I am trying see if there is a way to set/override _id attribute while writing a dataframe into elastic-search. Not sure if I have a column named "_id" can help. I would like to set the "_id" field so that duplicate rows are not inserted into elastic search.

Not sure if (ref: would do the trick?
But if I have 2 rows with the same id field, would one row overwrite the other?

@Muthu_Jayakumar That is indeed the correct setting for defining an ID on a document by document basis. Make sure to have a unique ID for each document or if the ID's are not unique to de-duplicate and collapse the data per id before ingesting into Elasticsearch. Since Spark and Hadoop tasks are not run in a deterministic order, only the data within a task is correctly ordered, and you may see non deterministic write results if those previous steps are not taken.
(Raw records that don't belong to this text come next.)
theorem witness_EnginePhases_4 :
    let x : CrysEnt := Tests.ent;
    let s := { (State.reset.onEngine 0 (fun _ => { Engine.idle with ent := some x })) with us := 4501 };
      (s.engine 0).ent.isSome = true ∧ 4500 < s.us - (s.engine 0).at_ := by decide +kernel

theorem witness_EnginePhases_5 :
    (State.reset.put F.CRYS_SCHED_agems 1).get F.CRYS_SCHED_agems = 1 := by decide +kernel

theorem witness_EnginePhases_6 :
    let x : CrysEnt := { Tests.ent with deadline := some 0 }; let s := State.reset.onCrys (fun c => { c with queue := [x] });
      s.crys.queue.filter s.expired = [x] ∧ (∀ x ∈ State.reset.crys.queue, State.reset.expired x = false) := by decide +kernel

theorem witness_EnginePhases_7 :
    let v := 0x00000101#32;
    let s := State.reset.put F.CRYS_STAT_offline 0xF;
      s.accepts .core R.CRYS_CMD v = true ∧ (∀ i : Fin 4, (F.CRYS_CMD_engon.of v).testBit i = true → i < s.variant.lanes ∧ s.bit F.CRYS_STAT_offline i = true ∧ (s.engine i).test = false) ∧
      (∀ i : Fin 4, (F.CRYS_CMD_dirclr.of v).testBit i = true → i < s.variant.lanes) := by decide +kernel

theorem witness_EnginePhases_8 :
    ((State.reset.onEngine 2 (fun g => { g with test := true })).engine 2).test = true := by decide +kernel

theorem witness_EnginePhases_9 :
    State.reset.accepts .core R.CRYS_MAXUS 0x80000000 = true := by decide +kernel

theorem witness_StartClearsTheSequencer :
    let s := (State.reset.put (F.MCS_STAT_state 2) 5).put (F.MCS_LDCTL_match 2) 1;
      s.accepts .core (R.MCS_CTL 2) 1 = true ∧ (s.mcs 2 = 2 ∨ s.mcs 2 = 5) ∧ s.flag (F.MCS_LDCTL_match 2) = true ∧ s.slice 2 = false ∧
      State.reset.mcs 2 ≠ 2 ∧ State.reset.mcs 2 ≠ 5 ∧ State.reset.accepts .core (R.MCS_CTL 2) 1 = true := by decide +kernel

theorem witness_LoopCounterOperations :
    let s := State.reset.put (F.MCS_STAT_state 3) 4; s.runsMicro 3 = true := by decide +kernel

theorem witness_SequencingPicksTheNextWord_1 :
    let s := State.reset.put (F.MCS_STAT_state 1) 3;
      s.startsWord 1 0 0 = true := by decide +kernel

theorem witness_SequencingPicksTheNextWord_2 :
    let m : BitVec 160 := BitVec.ofNat 160 (1 * 2 ^ 145 + 0x123 * 2 ^ 148);
    let s := (State.reset.put (F.MCS_STAT_state 1) 3).onLane 1 (fun l => { l with cs := [(0, m)] });
      s.startsWord 1 1 m = true := by decide +kernel

theorem witness_SequencingPicksTheNextWord_3 :
    let m : BitVec 160 := BitVec.ofNat 160 (2 * 2 ^ 145 + 0x123 * 2 ^ 148 + 0x23 * 2 ^ 139);
    let s := (State.reset.put (F.MCS_STAT_state 1) 3).onLane 1 (fun l => { l with cs := [(0, m)] });
      s.startsWord 1 2 m = true := by decide +kernel

theorem witness_SequencingPicksTheNextWord_4 :
    let m : BitVec 160 := BitVec.ofNat 160 (3 * 2 ^ 145 + 0x123 * 2 ^ 148);
    let s := ((State.reset.put (F.MCS_STAT_state 1) 3).put (F.MCS_STAT_sp 1) 3).onLane 1 (fun l => { l with cs := [(0, m)] });
      s.startsWord 1 3 m = true := by decide +kernel

theorem witness_SequencingPicksTheNextWord_5 :
    let m : BitVec 160 := BitVec.ofNat 160 (4 * 2 ^ 145);
    let s := ((State.reset.put (F.MCS_STAT_state 1) 3).put (F.MCS_STAT_sp 1) 4).onLane 1 (fun l => { l with cs := [(0, m)] });
      s.startsWord 1 4 m = true := by decide +kernel

theorem witness_SequencingPicksTheNextWord_6 :
    let m : BitVec 160 := BitVec.ofNat 160 (5 * 2 ^ 145 + 2 ^ 139 + 0x10 * 2 ^ 148);
    let s := ((State.reset.put (F.MCS_STAT_state 1) 3).put (F.MCS_LC_lc1 1) 2).onLane 1 (fun l => { l with cs := [(0, m)] });
      s.startsWord 1 5 m = true ∧ (s.wordBody 1 m).get (F.MCS_LC_lc1 1) = 2 := by decide +kernel

theorem witness_SequencingPicksTheNextWord_7 :
    let m : BitVec 160 := BitVec.ofNat 160 (7 * 2 ^ 145);
    let s := (State.reset.put (F.MCS_STAT_state 1) 4).onLane 1 (fun l => { l with cs := [(0, m)] });
      s.startsWord 1 7 m = true ∧ mbit m 138 = false := by decide +kernel

theorem witness_SequencingPicksTheNextWord_8 :
    let m : BitVec 160 := BitVec.ofNat 160 (6 * 2 ^ 145);
    let s := (State.reset.put (F.MCS_STAT_state 1) 4).onLane 1 (fun l => { l with cs := [(0, m)] });
      s.startsWord 1 6 m = true := by decide +kernel

theorem witness_SequencingPicksTheNextWord_9 :
    let s := (State.reset.put (F.MCS_STAT_state 1) 4).onLane 1 (fun l => { l with waiting := true });
      s.runsMicro 1 = true ∧ (s.lane 1).waiting = true ∧ s.condOf 1 { wait := 0, starved := false } (s.lane 1).word = true := by decide +kernel

theorem witness_TrapsEnterTheirVector_1 :
    let s := (State.reset.put (F.MCS_STAT_state 1) 4).putBit (F.MCS_STAT_pend 1) 0 true;
      s.executing 1 = true ∧ s.bit (F.MCS_STAT_pend 1) 0 = true ∧ (s.lane 1).waiting = false ∧ (s.lane 1).last < 4096 := by decide +kernel

theorem witness_TrapsEnterTheirVector_2 :
    let s := (State.reset.put (F.MCS_STAT_state 1) 3).putBit (F.MCS_STAT_pend 1) 1 true;
      ((s.put (F.MCS_STAT_pc 1) 4095).onLane 1 (fun l => { l with last := 7 })).trapDue 1 = some 2 ∧ mbit (BitVec.ofNat 160 (2 ^ 128)) 128 = true := by decide +kernel

theorem witness_TrapsEnterTheirVector_3 :
    State.reset.get (F.MCS_STAT_pend 3) = 0 ∧ State.reset.flag (F.MCS_STAT_stopreq 3) = false := by decide +kernel

theorem witness_BufferAndTileOperations_1 :
    let s := State.reset.put (F.MCS_STAT_state 3) 3;
      s.runsMicro 3 = true ∧ (s.lane 3).cur = none ∧ (s.lane 3).queue.dropWhile (fun c => c.count == 0) = [] := by decide +kernel

theorem witness_BufferAndTileOperations_2 :
    let c : MediaCmd := Tests.media;
    let s := (State.reset.put (F.MCS_STAT_state 3) 3).setCur 3 (some c);
      s.runsMicro 3 = true ∧ (s.lane 3).cur = some c ∧ s.get (F.MCS_CC0_count 3) = 0 ∧ c.cancelled = false := by decide +kernel

theorem witness_BufferAndTileOperations_3 :
    let c : MediaCmd := Tests.media;
    let s := (State.reset.put (F.MCS_STAT_state 3) 3).setCur 3 (some c);
      s.runsMicro 3 = true ∧ (s.lane 3).cur = some c ∧ modselBad (0#8).toNat = false ∧ natBits c.modsel 4 4 = natBits (0#8).toNat 4 4 ∧
      (s.lane 3).wunsafe = false ∧ ((s.lane 3).unit.map (·.begun)).getD false = false ∧
      ((s.onLane 3 (fun l => { l with wunsafe := true })).lane 3).wunsafe = true := by decide +kernel

theorem witness_BufferAndTileOperations_4 :
    let c : MediaCmd := { Tests.media with op := 2, mask := 4 };
    let s := (State.reset.put (F.MCS_STAT_state 3) 3).setCur 3 (some c);
      s.runsMicro 3 = true ∧ (s.lane 3).cur = some c ∧ s.get (F.MCS_TPOS_qtr 3) < 3 ∧ nextGood c.mask 2048 (s.get (F.MCS_TPOS_pos 3) + 1) = some 2 ∧
      nextGood 0 2048 1 = none ∧ (s.put (F.MCS_TPOS_qtr 3) 3).get (F.MCS_TPOS_qtr 3) = 3 := by decide +kernel

theorem witness_BufferAndTileOperations_5 :
    let s := ((State.reset.put (F.MCS_STAT_state 3) 3).setCur 3 (some Tests.media)).onLane 3 (fun l => { l with unit := some { Tests.lu with begun := true } });
      s.runsMicro 3 = true ∧ (s.lane 3).cur ≠ none ∧ ((s.lane 3).unit.map (·.begun)) = some true := by decide +kernel

theorem witness_BufferAndTileOperations_6 :
    (State.reset.put (F.MCS_STAT_state 3) 3).wordWg 3 = false := by decide +kernel

theorem witness_BufferAndTileOperations_7 :
    let u : LUnit := Tests.lu;
    ((State.reset.onLane 1 (fun l => { l with unit := some u })).lane 1).unit = some u ∧ u.begun = false := by decide +kernel

theorem witness_TimersStrobesAndRequests_1 :
    (State.reset.put (F.MCS_STAT_state 3) 4).runsMicro 3 = true := by decide +kernel

theorem witness_TimersStrobesAndRequests_2 :
    let s := (State.reset.put (F.MCS_STAT_state 3) 4).onTimer 3 1 (fun x => { x with running := true });
      s.runsMicro 3 = true ∧ ((s.lane 3).timer 1).running = true ∧ ((s.lane 3).timer 1).expired = false := by decide +kernel

theorem witness_TimersStrobesAndRequests_3 :
    let s := State.reset.put (F.MCS_STAT_state 3) 4;
      s.runsMicro 3 = true ∧ s.framesFit 3 127 = true ∧ s.framesFit 3 128 = true ∧ s.wordWg 3 = false ∧ ((s.setCur 3 (some Tests.media)).lane 3).cur = some Tests.media ∧ (s.setCur 3 (some Tests.media)).framesFit 3 128 = true := by decide +kernel

theorem witness_TimersStrobesAndRequests_4 :
    let s := (State.reset.put (F.MCS_STAT_state 3) 4);
    let t : State := { s with geo := { s.geo with saltern := [(3, 1, 500, 10)] } };
      t.runsMicro 3 = true ∧ t.wordWg 3 = false ∧ t.saltBand 3 = some (1, 500) := by decide +kernel

theorem witness_TimersStrobesAndRequests_5 :
    let s := State.reset.put (F.MCS_STAT_state 0) 4;
      s.runsMicro 0 = true ∧ s.wordWg 0 = false := by decide +kernel

theorem witness_TimersStrobesAndRequests_6 :
    (State.reset.put (F.MCS_STAT_state 0) 4).runsMicro 0 = true := by decide +kernel

theorem witness_TimersStrobesAndRequests_7 :
    (State.reset.put (F.MCS_STAT_state 0) 4).runsMicro 0 = true := by decide +kernel

theorem witness_ControlStoreCommands_1 :
    let s := State.reset.put (F.MCS_STAT_state 3) 3;
      s.accepts .core (R.MCS_CTL 3) 4 = true ∧ s.accepts .core (R.MCS_CTL 3) 2 = true ∧ s.executing 3 = true := by decide +kernel

theorem witness_ControlStoreCommands_2 :
    State.reset.accepts .core (R.MCS_LDCTL 3) 0x80000000 = true ∧ State.reset.loadBarred 3 = false := by decide +kernel

theorem witness_ControlStoreCommands_3 :
    let s := State.reset.put (F.MCS_STAT_state 3) 4;
      s.accepts .core (R.MCS_LDCTL 3) 0x80000000 = true ∧ s.mcs 3 = 4 := by decide +kernel

theorem witness_ControlStoreCommands_4 :
    let s := State.reset.put (F.MCS_STAT_state 3) 1;
      s.mcs 3 = 1 ∧ s.laneUp 3 = true ∧ (s.readWords 0 0 (s.get (F.MCS_LDSRC_addr 3) * 64 / 8) 10248 true none).1 = true ∧
      (s.readWords 0 0 (s.get (F.MCS_LDSRC_addr 3) * 64 / 8) 10248 false none).1 = false := by decide +kernel

theorem witness_ControlStoreCommands_5 :
    let s := (State.reset.put F.CFG_STRAP_mode 2).put (F.MCS_CTL_wren 3) 1;
      csWord 0x211010 = some (3, 2048, 4) ∧ s.accepts .core 0x211010 7 = true ∧
      (s.factory && s.flag (F.MCS_CTL_wren 3) && (s.mcs 3 == 0 || s.mcs 3 == 2 || s.mcs 3 == 5) && s.laneUp 3 && !(s.slice 3)) = true := by decide +kernel

theorem witness_LoopOutputsAndDemandsAreLimited :
    (State.reset.put (F.SCA_SEC_SCTL_bypass 127) 1).flag (F.SCA_SEC_SCTL_bypass 127) = true := by decide +kernel

theorem witness_MotionCommandsAndEvents_1 :
    let m : SampleIn := { found := true, wnum := 1, gray := 2, nb := 3, qb := 4, interval := 100, lat := 0 };
    (State.reset.sample 3 m).coasting = false := by decide +kernel

theorem witness_MotionCommandsAndEvents_2 :
    let s := State.reset.onAct 3 (fun x => { x with ramp := some true });
    let t := (((s.onAct 3 (fun x => { x with ramp := none, free := true, pes := 0 })).putBit F.SRV_STAT_loaded 3 false).endMove 3 true).put (F.SRV_POS_valid 3) 0;
      (s.act 3).ramp = some true ∧ t.bit F.ISST_SENSEST_fail 6 = false ∧ t.spn.stop ≠ 2 ∧ t.hrvState ≠ 6 := by decide +kernel

theorem witness_MotionCommandsAndEvents_3 :
    ((State.reset.onAct 3 (fun x => { x with ramp := some false })).act 3).ramp = some false := by decide +kernel

theorem witness_MotionCommandsAndEvents_4 :
    State.reset.accepts .core (R.SCA_SKCMD 3) 0x80000007 = true ∧ State.reset.moving 3 = false ∧ (State.reset.putBit F.SRV_STAT_seek 3 true).moving 3 = true ∧
      (State.reset.putBit F.SRV_STAT_seek 3 true).accepts .core (R.SCA_SKCMD 3) 0x80000007 = true := by decide +kernel

theorem witness_MotionCommandsAndEvents_5 :
    State.reset.accepts .core R.SRV_SETCMD 0x80000007 = true ∧ (State.reset.put F.SRV_SETST_busy 1).accepts .core R.SRV_SETCMD 0x80000007 = true := by decide +kernel

theorem witness_MotionCommandsAndEvents_6 :
    (State.reset.onServo (fun x => { x with install := some (7, []) })).servo.install = some (7, []) := by decide +kernel

theorem witness_MotionCommandsAndEvents_7 :
    State.reset.accepts .core R.SRV_SSDATA 7 = true ∧ (State.reset.put F.SRV_SSADDR_addr 10240).get F.SRV_SSADDR_addr = 10240 := by decide +kernel

theorem witness_MotionCommandsAndEvents_8 :
    State.reset.readable .core R.SRV_SSDATA = true ∧ (State.reset.put F.SRV_SSADDR_addr 10239).get F.SRV_SSADDR_addr / 2 < 5120 := by decide +kernel

theorem witness_MotionCommandsAndEvents_9 :
    let s := (State.reset.put (F.SCA_LCFG_en 5) 1).put (F.SCA_LCFG_dst 5) 1;
    let t := s.activate (R.SCA_LCFG 5);
    let v := 0x80000000#32 ||| BitVec.ofNat 32 (5 * 2 ^ F.SCA_FLCTL_loop.lo + 4 * 2 ^ F.SCA_FLCTL_cycles.lo);
      t.accepts .core R.SCA_FLCTL v = true ∧ F.SCA_FLCTL_loop.of v = 5 ∧ F.SCA_FLCTL_cycles.of v = 4 ∧ t.loopOn 5 = true ∧ t.getA (F.SCA_LCFG_dst 5) = 1 ∧
      t.moving 0 = false ∧ t.servoLost 0 = false ∧ t.contracted = false ∧ t.servo.flutter = none := by decide +kernel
I have taken the route of coming up _id attribute because the same spark dataframe, when seen from elastic search has duplicate rows. But during all these time, when I see the dataframe from spark side of things, it seems about right. Again, this issue happens for the exact same datasource-dataframe in 1 out of 10 times. Other times the data in elastic search looks fine.
I am using Elastic Search 5.2.1and Apache Spark 2.1.0.

Generally it is advised to set an id field since task failures can cause duplicate data to be inserted when they are retried.